● MATERIALS PROVIDED:
####################
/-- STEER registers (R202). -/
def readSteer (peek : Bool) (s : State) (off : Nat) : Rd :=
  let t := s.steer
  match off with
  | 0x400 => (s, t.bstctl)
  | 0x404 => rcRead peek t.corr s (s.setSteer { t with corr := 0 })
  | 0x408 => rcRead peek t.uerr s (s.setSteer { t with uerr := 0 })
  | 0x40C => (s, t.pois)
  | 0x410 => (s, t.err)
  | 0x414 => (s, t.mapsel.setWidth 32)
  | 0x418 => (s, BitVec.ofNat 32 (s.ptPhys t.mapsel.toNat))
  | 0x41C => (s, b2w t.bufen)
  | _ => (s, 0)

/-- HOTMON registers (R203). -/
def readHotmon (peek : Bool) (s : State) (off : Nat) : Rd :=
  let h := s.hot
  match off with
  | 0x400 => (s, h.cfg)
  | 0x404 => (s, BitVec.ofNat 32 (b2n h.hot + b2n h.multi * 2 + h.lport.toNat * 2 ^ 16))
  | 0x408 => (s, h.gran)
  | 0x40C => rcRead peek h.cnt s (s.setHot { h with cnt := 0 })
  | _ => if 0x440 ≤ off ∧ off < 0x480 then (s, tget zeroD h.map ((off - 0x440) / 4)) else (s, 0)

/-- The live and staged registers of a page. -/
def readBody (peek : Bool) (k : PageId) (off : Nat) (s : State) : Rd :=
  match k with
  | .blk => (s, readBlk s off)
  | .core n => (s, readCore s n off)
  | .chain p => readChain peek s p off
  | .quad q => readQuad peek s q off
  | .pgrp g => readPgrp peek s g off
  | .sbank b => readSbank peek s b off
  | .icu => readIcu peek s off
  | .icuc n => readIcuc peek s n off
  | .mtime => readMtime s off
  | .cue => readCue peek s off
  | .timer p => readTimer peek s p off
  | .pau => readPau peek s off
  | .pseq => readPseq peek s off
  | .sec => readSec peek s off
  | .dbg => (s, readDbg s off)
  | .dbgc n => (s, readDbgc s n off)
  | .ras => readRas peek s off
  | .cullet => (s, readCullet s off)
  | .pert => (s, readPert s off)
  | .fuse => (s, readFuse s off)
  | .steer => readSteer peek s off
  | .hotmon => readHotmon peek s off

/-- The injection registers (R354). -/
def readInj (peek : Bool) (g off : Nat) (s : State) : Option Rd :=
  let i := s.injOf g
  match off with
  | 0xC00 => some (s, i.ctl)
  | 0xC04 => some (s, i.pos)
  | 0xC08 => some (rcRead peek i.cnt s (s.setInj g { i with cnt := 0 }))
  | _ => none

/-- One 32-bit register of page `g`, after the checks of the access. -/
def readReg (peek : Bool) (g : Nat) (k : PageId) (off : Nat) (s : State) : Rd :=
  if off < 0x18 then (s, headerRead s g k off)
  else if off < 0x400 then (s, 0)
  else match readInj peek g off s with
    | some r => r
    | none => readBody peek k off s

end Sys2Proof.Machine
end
####################
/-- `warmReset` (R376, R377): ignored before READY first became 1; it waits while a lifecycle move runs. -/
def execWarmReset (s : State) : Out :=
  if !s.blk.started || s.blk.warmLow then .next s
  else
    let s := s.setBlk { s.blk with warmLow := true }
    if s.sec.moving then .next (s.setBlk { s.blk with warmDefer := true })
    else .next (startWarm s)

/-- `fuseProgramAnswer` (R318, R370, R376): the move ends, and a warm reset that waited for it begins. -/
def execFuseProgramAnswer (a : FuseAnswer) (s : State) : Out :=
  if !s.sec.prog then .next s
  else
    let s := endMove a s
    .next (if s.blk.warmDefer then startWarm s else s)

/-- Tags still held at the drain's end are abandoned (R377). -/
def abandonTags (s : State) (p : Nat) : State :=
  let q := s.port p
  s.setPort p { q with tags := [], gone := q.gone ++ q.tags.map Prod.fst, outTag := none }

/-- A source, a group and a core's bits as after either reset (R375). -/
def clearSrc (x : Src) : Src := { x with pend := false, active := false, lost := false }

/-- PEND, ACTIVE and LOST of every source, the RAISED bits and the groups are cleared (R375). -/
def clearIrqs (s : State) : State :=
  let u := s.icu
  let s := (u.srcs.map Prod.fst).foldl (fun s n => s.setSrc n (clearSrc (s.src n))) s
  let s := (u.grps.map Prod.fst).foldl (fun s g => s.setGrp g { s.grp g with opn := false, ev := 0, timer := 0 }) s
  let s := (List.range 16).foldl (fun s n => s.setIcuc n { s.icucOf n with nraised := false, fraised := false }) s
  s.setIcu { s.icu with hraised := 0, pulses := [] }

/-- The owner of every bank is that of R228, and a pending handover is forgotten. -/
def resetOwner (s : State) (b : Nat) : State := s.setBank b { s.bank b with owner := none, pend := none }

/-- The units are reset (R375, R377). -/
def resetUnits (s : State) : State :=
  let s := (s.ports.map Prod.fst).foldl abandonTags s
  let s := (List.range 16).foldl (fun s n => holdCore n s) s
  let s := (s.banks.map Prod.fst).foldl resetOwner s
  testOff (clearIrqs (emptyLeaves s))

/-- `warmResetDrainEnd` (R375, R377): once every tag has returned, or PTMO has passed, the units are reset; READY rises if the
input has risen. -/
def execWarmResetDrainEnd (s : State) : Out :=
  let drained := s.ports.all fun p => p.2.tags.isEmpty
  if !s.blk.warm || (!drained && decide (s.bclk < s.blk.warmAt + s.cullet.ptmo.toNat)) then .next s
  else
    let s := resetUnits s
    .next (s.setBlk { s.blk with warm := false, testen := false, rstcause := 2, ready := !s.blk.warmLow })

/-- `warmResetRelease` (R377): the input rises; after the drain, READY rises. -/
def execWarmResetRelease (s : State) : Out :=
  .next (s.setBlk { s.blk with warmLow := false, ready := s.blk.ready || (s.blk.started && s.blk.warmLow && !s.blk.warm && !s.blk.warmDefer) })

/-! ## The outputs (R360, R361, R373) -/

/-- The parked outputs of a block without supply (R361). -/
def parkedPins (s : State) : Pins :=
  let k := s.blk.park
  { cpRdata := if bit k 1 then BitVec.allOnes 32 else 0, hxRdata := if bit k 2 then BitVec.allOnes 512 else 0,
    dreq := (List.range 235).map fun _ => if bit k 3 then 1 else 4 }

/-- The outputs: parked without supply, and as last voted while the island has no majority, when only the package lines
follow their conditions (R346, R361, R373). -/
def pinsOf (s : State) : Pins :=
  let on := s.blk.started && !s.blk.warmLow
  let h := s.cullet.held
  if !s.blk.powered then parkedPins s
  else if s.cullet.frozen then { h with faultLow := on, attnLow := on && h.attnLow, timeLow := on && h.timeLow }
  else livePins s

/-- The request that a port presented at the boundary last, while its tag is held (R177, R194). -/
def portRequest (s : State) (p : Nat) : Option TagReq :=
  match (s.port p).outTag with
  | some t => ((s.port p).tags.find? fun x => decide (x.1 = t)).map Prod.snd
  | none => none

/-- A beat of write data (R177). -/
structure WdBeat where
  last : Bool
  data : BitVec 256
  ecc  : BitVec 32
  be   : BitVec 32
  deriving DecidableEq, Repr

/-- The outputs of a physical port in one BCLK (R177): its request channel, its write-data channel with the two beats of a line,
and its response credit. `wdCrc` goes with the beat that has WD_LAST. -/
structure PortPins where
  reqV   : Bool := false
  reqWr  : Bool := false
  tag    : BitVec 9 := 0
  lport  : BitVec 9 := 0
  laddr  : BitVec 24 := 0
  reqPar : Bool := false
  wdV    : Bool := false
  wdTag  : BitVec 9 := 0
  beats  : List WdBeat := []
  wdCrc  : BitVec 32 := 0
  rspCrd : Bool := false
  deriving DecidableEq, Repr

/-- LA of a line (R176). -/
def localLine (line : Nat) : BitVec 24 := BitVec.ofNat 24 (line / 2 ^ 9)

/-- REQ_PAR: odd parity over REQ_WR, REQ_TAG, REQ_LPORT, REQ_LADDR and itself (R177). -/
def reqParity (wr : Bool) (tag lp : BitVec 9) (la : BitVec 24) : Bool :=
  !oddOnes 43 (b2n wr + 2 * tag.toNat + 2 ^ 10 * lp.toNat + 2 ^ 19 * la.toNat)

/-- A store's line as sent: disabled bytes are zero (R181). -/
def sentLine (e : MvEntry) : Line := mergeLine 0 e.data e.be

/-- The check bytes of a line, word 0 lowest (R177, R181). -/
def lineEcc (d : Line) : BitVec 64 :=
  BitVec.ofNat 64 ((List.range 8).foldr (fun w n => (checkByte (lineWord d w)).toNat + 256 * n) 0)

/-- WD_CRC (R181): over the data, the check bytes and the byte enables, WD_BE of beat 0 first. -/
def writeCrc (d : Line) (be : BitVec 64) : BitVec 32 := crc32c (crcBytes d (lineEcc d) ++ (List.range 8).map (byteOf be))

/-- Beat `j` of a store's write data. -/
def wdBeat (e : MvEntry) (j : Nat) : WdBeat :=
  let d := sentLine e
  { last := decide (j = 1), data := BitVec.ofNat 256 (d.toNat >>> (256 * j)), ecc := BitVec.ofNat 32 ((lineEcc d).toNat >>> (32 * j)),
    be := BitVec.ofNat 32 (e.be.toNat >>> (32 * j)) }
####################
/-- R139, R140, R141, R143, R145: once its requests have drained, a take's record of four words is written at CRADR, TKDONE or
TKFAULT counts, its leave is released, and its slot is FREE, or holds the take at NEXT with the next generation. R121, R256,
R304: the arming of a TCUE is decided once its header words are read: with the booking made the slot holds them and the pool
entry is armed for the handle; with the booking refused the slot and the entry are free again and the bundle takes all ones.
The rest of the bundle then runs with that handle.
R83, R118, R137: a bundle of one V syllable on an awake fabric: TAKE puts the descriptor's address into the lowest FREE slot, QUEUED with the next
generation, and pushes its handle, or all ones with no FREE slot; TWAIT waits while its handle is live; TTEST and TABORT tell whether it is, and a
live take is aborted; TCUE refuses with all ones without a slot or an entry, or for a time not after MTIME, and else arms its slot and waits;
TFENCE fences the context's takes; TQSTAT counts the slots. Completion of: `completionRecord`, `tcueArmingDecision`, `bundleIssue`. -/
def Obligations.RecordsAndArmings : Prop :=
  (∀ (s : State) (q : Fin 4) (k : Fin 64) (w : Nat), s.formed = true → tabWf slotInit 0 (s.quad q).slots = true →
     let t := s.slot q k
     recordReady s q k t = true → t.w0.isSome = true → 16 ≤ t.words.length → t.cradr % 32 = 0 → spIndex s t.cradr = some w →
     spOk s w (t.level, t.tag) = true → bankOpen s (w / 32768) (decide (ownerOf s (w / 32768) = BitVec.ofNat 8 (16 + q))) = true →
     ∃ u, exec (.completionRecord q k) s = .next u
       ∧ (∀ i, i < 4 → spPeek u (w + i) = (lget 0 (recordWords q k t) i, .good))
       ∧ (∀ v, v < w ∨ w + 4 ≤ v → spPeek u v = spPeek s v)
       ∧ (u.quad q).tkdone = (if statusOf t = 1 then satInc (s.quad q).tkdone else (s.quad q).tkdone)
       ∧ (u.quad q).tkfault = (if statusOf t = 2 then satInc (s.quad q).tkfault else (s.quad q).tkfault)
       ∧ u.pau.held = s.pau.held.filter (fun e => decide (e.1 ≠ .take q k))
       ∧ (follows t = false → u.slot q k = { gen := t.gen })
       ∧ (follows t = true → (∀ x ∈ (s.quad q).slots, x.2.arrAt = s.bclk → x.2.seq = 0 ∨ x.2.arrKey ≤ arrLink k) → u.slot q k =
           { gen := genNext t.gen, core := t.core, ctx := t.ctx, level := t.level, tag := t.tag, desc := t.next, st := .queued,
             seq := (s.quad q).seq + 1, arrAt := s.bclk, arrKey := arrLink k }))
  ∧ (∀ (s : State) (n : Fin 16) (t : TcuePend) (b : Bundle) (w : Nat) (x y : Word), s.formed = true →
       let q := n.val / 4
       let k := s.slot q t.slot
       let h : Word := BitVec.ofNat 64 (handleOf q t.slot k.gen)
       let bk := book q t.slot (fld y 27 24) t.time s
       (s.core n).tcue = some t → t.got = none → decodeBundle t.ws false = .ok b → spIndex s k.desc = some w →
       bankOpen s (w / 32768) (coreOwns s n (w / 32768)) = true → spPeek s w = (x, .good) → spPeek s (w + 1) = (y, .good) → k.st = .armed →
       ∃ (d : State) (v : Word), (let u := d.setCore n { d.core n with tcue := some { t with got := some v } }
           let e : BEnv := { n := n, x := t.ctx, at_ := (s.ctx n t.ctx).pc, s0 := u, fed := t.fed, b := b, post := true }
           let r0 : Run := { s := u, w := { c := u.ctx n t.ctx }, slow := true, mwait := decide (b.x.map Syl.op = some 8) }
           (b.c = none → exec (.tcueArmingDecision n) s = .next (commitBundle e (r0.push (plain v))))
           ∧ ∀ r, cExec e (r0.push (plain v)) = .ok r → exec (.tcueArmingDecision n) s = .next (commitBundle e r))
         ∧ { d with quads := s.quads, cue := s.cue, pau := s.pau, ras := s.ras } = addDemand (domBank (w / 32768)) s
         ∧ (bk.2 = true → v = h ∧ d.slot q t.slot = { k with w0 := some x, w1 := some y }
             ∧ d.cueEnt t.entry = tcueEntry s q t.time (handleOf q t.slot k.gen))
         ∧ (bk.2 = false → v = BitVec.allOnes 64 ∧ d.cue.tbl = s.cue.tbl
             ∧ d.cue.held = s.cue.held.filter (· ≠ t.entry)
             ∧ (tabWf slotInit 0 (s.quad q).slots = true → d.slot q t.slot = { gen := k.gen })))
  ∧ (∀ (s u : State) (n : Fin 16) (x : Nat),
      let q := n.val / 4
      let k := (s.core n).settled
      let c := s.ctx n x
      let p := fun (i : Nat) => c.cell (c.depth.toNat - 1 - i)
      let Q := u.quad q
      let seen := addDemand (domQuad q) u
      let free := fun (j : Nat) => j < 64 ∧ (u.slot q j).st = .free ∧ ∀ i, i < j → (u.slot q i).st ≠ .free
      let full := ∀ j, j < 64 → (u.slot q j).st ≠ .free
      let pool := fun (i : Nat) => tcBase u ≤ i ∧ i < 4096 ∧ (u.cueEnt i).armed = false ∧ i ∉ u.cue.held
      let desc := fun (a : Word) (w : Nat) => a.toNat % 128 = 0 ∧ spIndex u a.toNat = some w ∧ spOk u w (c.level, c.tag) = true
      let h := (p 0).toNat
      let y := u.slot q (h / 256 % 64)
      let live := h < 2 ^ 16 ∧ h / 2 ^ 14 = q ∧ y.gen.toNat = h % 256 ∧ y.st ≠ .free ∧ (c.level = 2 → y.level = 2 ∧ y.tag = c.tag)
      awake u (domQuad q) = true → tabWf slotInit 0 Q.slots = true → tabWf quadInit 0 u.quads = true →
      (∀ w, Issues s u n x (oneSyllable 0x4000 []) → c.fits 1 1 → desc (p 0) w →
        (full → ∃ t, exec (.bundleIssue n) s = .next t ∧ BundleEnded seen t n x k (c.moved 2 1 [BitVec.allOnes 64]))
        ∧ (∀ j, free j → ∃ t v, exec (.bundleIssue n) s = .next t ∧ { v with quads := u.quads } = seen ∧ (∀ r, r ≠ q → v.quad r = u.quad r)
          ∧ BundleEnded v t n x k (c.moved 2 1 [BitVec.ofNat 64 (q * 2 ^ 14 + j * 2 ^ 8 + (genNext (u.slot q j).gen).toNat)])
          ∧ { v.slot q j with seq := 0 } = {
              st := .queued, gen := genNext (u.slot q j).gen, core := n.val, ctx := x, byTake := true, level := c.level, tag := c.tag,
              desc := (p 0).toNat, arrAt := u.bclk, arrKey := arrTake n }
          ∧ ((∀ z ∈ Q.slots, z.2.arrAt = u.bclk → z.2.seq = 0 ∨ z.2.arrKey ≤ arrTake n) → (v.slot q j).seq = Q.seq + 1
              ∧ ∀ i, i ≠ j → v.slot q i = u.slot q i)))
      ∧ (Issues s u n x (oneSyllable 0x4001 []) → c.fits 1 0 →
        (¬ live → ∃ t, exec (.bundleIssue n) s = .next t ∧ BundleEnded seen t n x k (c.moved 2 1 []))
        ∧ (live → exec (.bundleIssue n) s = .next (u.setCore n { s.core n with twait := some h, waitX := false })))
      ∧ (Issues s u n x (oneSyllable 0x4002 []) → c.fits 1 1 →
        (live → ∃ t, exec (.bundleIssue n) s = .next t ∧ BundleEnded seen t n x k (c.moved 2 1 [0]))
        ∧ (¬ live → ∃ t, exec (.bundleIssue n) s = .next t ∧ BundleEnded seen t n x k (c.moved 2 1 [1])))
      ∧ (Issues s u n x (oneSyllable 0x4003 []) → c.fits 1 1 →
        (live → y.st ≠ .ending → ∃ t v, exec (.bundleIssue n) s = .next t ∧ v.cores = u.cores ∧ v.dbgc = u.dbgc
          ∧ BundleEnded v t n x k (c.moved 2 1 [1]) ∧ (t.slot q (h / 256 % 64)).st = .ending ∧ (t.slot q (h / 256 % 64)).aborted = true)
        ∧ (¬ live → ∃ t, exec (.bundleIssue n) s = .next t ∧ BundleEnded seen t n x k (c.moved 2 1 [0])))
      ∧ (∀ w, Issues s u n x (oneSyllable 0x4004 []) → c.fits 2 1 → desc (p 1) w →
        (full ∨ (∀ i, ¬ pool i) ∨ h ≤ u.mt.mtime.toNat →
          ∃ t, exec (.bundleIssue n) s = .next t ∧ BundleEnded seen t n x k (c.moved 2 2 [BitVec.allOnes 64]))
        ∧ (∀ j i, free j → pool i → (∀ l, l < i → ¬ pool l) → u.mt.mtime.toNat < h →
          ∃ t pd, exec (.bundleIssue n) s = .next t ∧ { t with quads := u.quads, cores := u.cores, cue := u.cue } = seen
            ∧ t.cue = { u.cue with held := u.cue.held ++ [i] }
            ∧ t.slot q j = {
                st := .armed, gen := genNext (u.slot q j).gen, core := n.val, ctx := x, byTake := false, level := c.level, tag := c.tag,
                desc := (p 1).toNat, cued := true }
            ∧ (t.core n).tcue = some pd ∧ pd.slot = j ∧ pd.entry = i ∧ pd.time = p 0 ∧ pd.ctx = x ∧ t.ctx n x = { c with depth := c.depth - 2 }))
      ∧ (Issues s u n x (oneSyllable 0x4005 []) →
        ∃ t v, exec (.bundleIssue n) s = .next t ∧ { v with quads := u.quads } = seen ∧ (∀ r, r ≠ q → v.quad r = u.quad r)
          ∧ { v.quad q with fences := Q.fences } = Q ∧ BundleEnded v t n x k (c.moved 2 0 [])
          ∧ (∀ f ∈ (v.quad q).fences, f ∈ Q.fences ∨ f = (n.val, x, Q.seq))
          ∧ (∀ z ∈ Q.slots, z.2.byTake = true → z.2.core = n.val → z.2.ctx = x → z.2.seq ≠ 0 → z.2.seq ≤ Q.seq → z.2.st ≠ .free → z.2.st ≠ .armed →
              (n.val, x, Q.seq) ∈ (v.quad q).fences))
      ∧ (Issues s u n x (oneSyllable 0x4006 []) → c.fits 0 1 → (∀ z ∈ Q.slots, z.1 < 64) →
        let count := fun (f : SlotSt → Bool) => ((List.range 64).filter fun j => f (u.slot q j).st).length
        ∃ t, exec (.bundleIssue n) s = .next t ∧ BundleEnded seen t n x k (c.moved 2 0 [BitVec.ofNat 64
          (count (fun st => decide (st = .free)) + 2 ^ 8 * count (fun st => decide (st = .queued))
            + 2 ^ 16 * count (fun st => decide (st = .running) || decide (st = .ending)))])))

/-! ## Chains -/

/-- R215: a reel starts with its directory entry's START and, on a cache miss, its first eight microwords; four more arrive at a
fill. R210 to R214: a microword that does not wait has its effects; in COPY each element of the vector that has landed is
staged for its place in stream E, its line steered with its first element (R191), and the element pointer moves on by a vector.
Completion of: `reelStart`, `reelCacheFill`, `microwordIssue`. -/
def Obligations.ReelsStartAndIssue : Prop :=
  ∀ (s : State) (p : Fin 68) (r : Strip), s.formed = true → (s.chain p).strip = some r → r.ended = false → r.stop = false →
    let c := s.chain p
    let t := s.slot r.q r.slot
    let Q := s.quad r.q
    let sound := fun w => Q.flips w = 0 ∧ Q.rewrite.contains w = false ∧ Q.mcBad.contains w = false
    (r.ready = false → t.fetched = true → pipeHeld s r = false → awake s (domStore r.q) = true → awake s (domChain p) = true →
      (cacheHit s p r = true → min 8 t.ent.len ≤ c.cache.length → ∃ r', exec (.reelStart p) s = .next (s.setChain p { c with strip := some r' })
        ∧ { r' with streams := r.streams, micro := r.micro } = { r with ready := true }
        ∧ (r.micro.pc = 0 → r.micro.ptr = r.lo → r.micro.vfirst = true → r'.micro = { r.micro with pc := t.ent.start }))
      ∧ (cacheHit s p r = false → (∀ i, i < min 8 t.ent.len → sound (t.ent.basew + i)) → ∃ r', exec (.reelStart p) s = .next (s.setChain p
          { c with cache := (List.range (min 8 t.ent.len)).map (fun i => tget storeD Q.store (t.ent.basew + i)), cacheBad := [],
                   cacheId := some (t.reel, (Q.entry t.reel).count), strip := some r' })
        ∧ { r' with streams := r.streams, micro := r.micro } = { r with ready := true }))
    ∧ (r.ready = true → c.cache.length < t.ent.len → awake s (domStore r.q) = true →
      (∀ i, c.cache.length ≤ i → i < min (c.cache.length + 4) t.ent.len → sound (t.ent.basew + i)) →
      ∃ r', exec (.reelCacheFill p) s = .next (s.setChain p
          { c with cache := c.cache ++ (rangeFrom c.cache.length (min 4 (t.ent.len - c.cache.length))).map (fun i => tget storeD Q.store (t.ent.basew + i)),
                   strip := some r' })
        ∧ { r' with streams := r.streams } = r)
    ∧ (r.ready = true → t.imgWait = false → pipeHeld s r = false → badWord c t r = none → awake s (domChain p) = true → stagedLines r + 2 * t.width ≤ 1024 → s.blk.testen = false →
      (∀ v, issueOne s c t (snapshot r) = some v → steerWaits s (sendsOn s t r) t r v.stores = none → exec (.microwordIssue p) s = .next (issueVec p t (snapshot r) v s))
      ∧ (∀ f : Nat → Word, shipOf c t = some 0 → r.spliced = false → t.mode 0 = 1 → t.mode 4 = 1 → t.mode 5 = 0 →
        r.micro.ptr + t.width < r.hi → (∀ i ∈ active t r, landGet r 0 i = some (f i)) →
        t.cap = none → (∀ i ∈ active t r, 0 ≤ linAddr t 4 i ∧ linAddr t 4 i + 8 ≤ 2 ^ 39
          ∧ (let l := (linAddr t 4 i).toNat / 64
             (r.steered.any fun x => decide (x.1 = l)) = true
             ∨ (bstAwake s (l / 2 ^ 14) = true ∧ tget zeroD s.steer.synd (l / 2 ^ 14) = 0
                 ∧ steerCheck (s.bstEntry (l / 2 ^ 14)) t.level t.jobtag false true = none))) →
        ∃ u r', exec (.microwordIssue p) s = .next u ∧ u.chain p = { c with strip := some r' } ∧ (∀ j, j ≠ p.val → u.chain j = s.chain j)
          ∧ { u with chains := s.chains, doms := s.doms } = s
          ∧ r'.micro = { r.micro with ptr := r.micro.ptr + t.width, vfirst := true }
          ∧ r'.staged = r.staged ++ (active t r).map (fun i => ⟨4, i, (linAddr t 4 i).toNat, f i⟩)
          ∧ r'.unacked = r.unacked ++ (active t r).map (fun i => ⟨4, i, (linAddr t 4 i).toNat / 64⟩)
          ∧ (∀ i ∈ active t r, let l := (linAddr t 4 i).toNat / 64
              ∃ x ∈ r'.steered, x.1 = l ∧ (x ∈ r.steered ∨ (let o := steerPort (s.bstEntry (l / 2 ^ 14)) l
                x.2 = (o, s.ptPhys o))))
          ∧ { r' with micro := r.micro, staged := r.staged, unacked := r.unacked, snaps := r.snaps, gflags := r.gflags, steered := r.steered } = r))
####################
● THE PROBLEM: Could you restate word for word the lines above, from the one that contains "def readBody (peek" through the one that contains "def readReg (peek", and no others?

● OUTPUT OF THE EXERCISE:
def readBody (peek : Bool) (k : PageId) (off : Nat) (s : State) : Rd :=
  match k with
  | .blk => (s, readBlk s off)
  | .core n => (s, readCore s n off)
  | .chain p => readChain peek s p off
  | .quad q => readQuad peek s q off
  | .pgrp g => readPgrp peek s g off
  | .sbank b => readSbank peek s b off
  | .icu => readIcu peek s off
  | .icuc n => readIcuc peek s n off
  | .mtime => readMtime s off
  | .cue => readCue peek s off
  | .timer p => readTimer peek s p off
  | .pau => readPau peek s off
  | .pseq => readPseq peek s off
  | .sec => readSec peek s off
  | .dbg => (s, readDbg s off)
  | .dbgc n => (s, readDbgc s n off)
  | .ras => readRas peek s off
  | .cullet => (s, readCullet s off)
  | .pert => (s, readPert s off)
  | .fuse => (s, readFuse s off)
  | .steer => readSteer peek s off
  | .hotmon => readHotmon peek s off

/-- The injection registers (R354). -/
def readInj (peek : Bool) (g off : Nat) (s : State) : Option Rd :=
  let i := s.injOf g
  match off with
  | 0xC00 => some (s, i.ctl)
  | 0xC04 => some (s, i.pos)
  | 0xC08 => some (rcRead peek i.cnt s (s.setInj g { i with cnt := 0 }))
  | _ => none

/-- One 32-bit register of page `g`, after the checks of the access. -/
def readReg (peek : Bool) (g : Nat) (k : PageId) (off : Nat) (s : State) : Rd :=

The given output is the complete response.